INSTRUCTIONS FOR THE TASK: All records must be restated word for word.

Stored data

-- ==== Sys2Proof/Laws/MemOps.lean ====
section
/-! SUPPORT. What the operations and meanings of Machine/Ops.lean do to the two memories: `_keeps` says that both stay as
they were, `_mems` that their canonical form is kept. -/

namespace Sys2Proof.Machine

RESPONSE TO THIS EXERCISE:
-- ==== Sys2Proof/Laws/MemOps.lean ====
section
/-! SUPPORT. What the operations and meanings of Machine/Ops.lean do to the two memories: `_keeps` says that both stay as
they were, `_mems` that their canonical form is kept. -/

namespace Sys2Proof.Machine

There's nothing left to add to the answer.